*Supplied material*:

-- ==== Sys2Proof/Machine/State.lean ====
section
/-! DEFINITION. The state of the block (spec/10), as plain data: the two PMIC registers, the
controller, the subscriptions, the endpoint, the phase, the sink, the environment state of R38; and
beside it the model's own fields: the parameters, the response of the last step, the counter of the
draws and the commands still to be taken. Then the reasons a step can stop, and the reset state. -/

namespace Sys2Proof.Machine

/-- R33: one line's subscription status. -/
structure Sub where
  subscribed : Bool
  enabled : Bool
  wakeMarked : Bool
deriving DecidableEq, Repr, Inhabited

/-- No subscription (R41). -/
def Sub.absent : Sub := ⟨false, false, false⟩

/-- A subscription as setup step 5 leaves it: enabled, not wake-marked (R208). -/
def Sub.fresh : Sub := ⟨true, true, false⟩

/-- R34: the logical input endpoint. `allocated` exists only inside `ATTACH`, which is one step. -/
inductive Endpoint where
  | none
  | allocated
  | active
deriving DecidableEq, Repr, Inhabited

/-- R35: the place of the host in its power sequence. -/
inductive Phase where
  | run
  | suspended
  | noirq
  | noirqResumed
  | irqResumed
  | off
deriving DecidableEq, Repr, Inhabited

/-- R38: whether the handler of a line still owes its `SYNC`. -/
inductive Inflight where
  | none
  | needSync
deriving DecidableEq, Repr, Inhabited

/-- The one key the block reports (R102); its numeric code is the parameter `KEY_POWER`. -/
inductive Key where
  | power
deriving DecidableEq, Repr, Inhabited

/-- R37, R102: an event of the sink. -/
inductive Event where
  | key (k : Key) (pressed : Bool)
  | sync
deriving DecidableEq, Repr, Inhabited

/-- R89: the status codes. -/
inductive Status where
  | ok
  | invalidInput
  | resourceUnavailable
  | resourceExhausted
  | transportFailure
  | refused
  | illegalOp
deriving DecidableEq, Repr, Inhabited

/-- R88: the response of a step on the command port. -/
structure Response where
  status : Status
  res : Word
deriving DecidableEq, Repr, Inhabited

/-- R30: what a controller holds from attachment on. -/
structure Controller where
  profile : Profile
  /-- `cfg.gate_special`. -/
  gateSpecial : Bool
  /-- `cfg.latch_clear`. -/
  latchClear : Bool
deriving DecidableEq, Repr, Inhabited

/-- R30: the two virtual IRQ identifiers. -/
structure IrqIds where
  press : Word
  release : Word
deriving DecidableEq, Repr, Inhabited

/-- One value for each line. -/
structure PerLine (α : Type) where
  press : α
  release : α
deriving DecidableEq, Repr, Inhabited

/-- The machine. A field the spec says has "no value" at times (R30, R41) is an `Option`, and the
Boolean that says whether it has one (`attached`, `active`) is its `isSome`: one home each (log entry 9). -/
structure State where
  /-- R22: the `KEY` register (`REGW` bits, zero-extended). -/
  key : Word
  /-- R26: the `STCLR` register; `press_latch` is its bit `PRESS_LATCH_BIT`. -/
  stclr : Word
  /-- R27. -/
  releaseLatch : Bool
  /-- R30: `attached`, `profile` and `cfg`; `none` is "no controller exists". -/
  controller : Option Controller
  /-- R30: `active`, `press_irq_id` and `release_irq_id`; `none` is "not active". -/
  irqIds : Option IrqIds
  /-- R31. -/
  wakeArmed : Bool
  /-- R32. -/
  wakeCapable : Bool
  /-- R33: `sub[L]`. -/
  sub : PerLine Sub
  /-- R34. -/
  ep : Endpoint
  /-- R34: the capability "reports power-key events". -/
  capPowerKey : Bool
  /-- R35. -/
  phase : Phase
  /-- R37: the events emitted so far, oldest first. -/
  sink : List Event
  /-- R38: the level of the button line. -/
  btn : Level
  /-- R38: `inflight[L]`. -/
  inflight : PerLine Inflight
  /-- MODEL's own (R88, log entry 3): the response of the last step. -/
  resp : Response
  /-- MODEL's own (R6, log entry 1): the parameters; no step writes them. -/
  params : Params
  /-- MODEL's own (log entry 5): how many draws the environment has made. -/
  draws : Nat
  /-- MODEL's own (log entry 4): the commands and events still to come, in the order in which the
  agents act (R64). -/
  pending : List Command
deriving DecidableEq, Repr

/-- Why the machine stops with a fault. It has no constructor: the block has errors, which an operation
returns (R230), and no alignment fault, no protection fault and no address that names no register
(R57, R63). -/
inductive Fault
deriving DecidableEq, Repr

/-- Why a step has no meaning. -/
inductive Refusal where
  /-- An instruction whose meaning is not written. Raised by no arm of `exec` any more. Safe. -/
  | notModelled (mnemonic : String)
  /-- Raised by `step` when no agent acts: the block is reactive, "each step is caused by one agent"
  (R21). Safe: the machine stops where the hardware waits (log entry 4). -/
  | noCommand
deriving DecidableEq, Repr

/-- The state R260 gives for the draws it leaves open, under given parameters. The response is the
one of `RESET` itself, `OK` with `RES = 0` (R90). -/
def State.resetWith (p : Params) (key stclr : Word) (releaseLatch : Bool) (btn : Level) : State where
  key := key
  stclr := stclr
  releaseLatch := releaseLatch
  controller := none
  irqIds := none
  wakeArmed := false
  wakeCapable := false
  sub := ⟨.absent, .absent⟩
  ep := .none
  capPowerKey := false
  phase := .run
  sink := []
  btn := btn
  inflight := ⟨.none, .none⟩
  resp := ⟨.ok, 0⟩
  params := p
  draws := 0
  pending := []

/-- The machine right after reset (R41, R260): the spec's values, and for `KEY`, `STCLR`, the release
latch and the button, which the spec leaves to draws, the values of log entry 2 (PRESUMED and DESIGN
CHOICE, unsafe). -/
def State.reset : State := State.resetWith Config.reference 0x5D 0 false .high

end Sys2Proof.Machine
end

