-- ==== Sys2Proof/Machine/Flags.lean ====
section
/-! DEFINITION. The single-bit state of R36 and what is computed from it: the views `attached`,
`active`, `press_latch`, `latch[L]`; the host interrupt mask of R160; the guards the operations
share; and the output `wake_req` (R186). The block has no arithmetic condition codes (R36). -/

namespace Sys2Proof.Machine

/-- The value of a line. -/
def PerLine.at {α : Type} (v : PerLine α) : Line → α
  | .press => v.press
  | .release => v.release

/-- Gives one line a new value. -/
def PerLine.set {α : Type} (v : PerLine α) (l : Line) (x : α) : PerLine α :=
  match l with
  | .press => { v with press := x }
  | .release => { v with release := x }

/-- R30: a controller exists. -/
def State.attached (s : State) : Bool := s.controller.isSome

/-- R30: the gate said "activate" and setup succeeded. -/
def State.active (s : State) : Bool := s.irqIds.isSome

/-- R26: `press_latch`, the bit `PRESS_LATCH_BIT` of `STCLR`. -/
def State.pressLatch (s : State) : Bool := s.stclr.getLsbD s.params.pressLatchBit

/-- `latch[L]` (R158). -/
def State.latch (s : State) : Line → Bool
  | .press => s.pressLatch
  | .release => s.releaseLatch

/-- No handler is in progress: `inflight` is `NONE` for both lines (R171). -/
def State.quiet (s : State) : Bool := s.inflight.press == .none && s.inflight.release == .none

/-- R160: the phases in which the host has its interrupts on. -/
def Phase.irqsOn : Phase → Bool
  | .run | .suspended | .irqResumed => true
  | .noirq | .noirqResumed | .off => false

/-- R158: the guard of `DELIVER.L`. -/
def State.deliverable (s : State) (l : Line) : Bool :=
  s.active && (s.sub.at l).subscribed && (s.sub.at l).enabled && s.latch l
    && s.inflight.at l == .none && s.phase.irqsOn

/-- One line's part of `wake_req` (R186). -/
def State.wakes (s : State) (l : Line) : Bool :=
  s.latch l && (s.sub.at l).subscribed && (s.sub.at l).enabled && (s.sub.at l).wakeMarked

/-- R186: the output `wake_req`. -/
def State.wakeReq (s : State) : Bool := s.phase == .noirq && (s.wakes .press || s.wakes .release)

/-- R171: what every move of the phase machine asks: `attached`, the phase it starts from, and no
handler in progress. -/
def State.mayMoveFrom (s : State) (ph : Phase) : Bool := s.attached && s.phase == ph && s.quiet

end Sys2Proof.Machine
end

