-- ==== Sys2Proof/Machine/Dispatch.lean ====
section
/-! DEFINITION. One arm per instruction of the opcode map (R91). -/

namespace Sys2Proof.Machine

def exec (i : Instr) (s : State) : Host.Outcome State Fault Refusal :=
  match i with
  | .decodeSt r => Sys2Proof.Machine.execDecodeSt r s
  | .decodeSd r => Sys2Proof.Machine.execDecodeSd r s
  | .encodeSt req => Sys2Proof.Machine.execEncodeSt req s
  | .encodeSd req => Sys2Proof.Machine.execEncodeSd req s
  | .calrdSt tf => Sys2Proof.Machine.execCalrdSt tf s
  | .calrdSd tf => Sys2Proof.Machine.execCalrdSd tf s
  | .calwrSt tf req => Sys2Proof.Machine.execCalwrSt tf req s
  | .calwrSd tf req => Sys2Proof.Machine.execCalwrSd tf req s
  | .irq id => Sys2Proof.Machine.execIrq id s
  | .wakearm b => Sys2Proof.Machine.execWakearm b s
  | .suspend => Sys2Proof.Machine.execSuspend s
  | .irqoff => Sys2Proof.Machine.execIrqoff s
  | .resumeNoirq tf => Sys2Proof.Machine.execResumeNoirq tf s
  | .irqon => Sys2Proof.Machine.execIrqon s
  | .resume => Sys2Proof.Machine.execResume s
  | .shutdown => Sys2Proof.Machine.execShutdown s
  | .gate gs a1 a2 => Sys2Proof.Machine.execGate gs a1 a2 s
  | .attach a => Sys2Proof.Machine.execAttach a s
  | .detach => Sys2Proof.Machine.execDetach s
  | .edgeF ld => Sys2Proof.Machine.execEdgeF ld s
  | .edgeR ld => Sys2Proof.Machine.execEdgeR ld s
  | .deliverP => Sys2Proof.Machine.execDeliverP s
  | .deliverR => Sys2Proof.Machine.execDeliverR s
  | .finishP => Sys2Proof.Machine.execFinishP s
  | .finishR => Sys2Proof.Machine.execFinishR s
  | .reset => Sys2Proof.Machine.execReset s

end Sys2Proof.Machine
end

*Directions*: Lines with "List": find them in the data and copy each one.

*Answer space*:
  sink : List Event
  pending : List Command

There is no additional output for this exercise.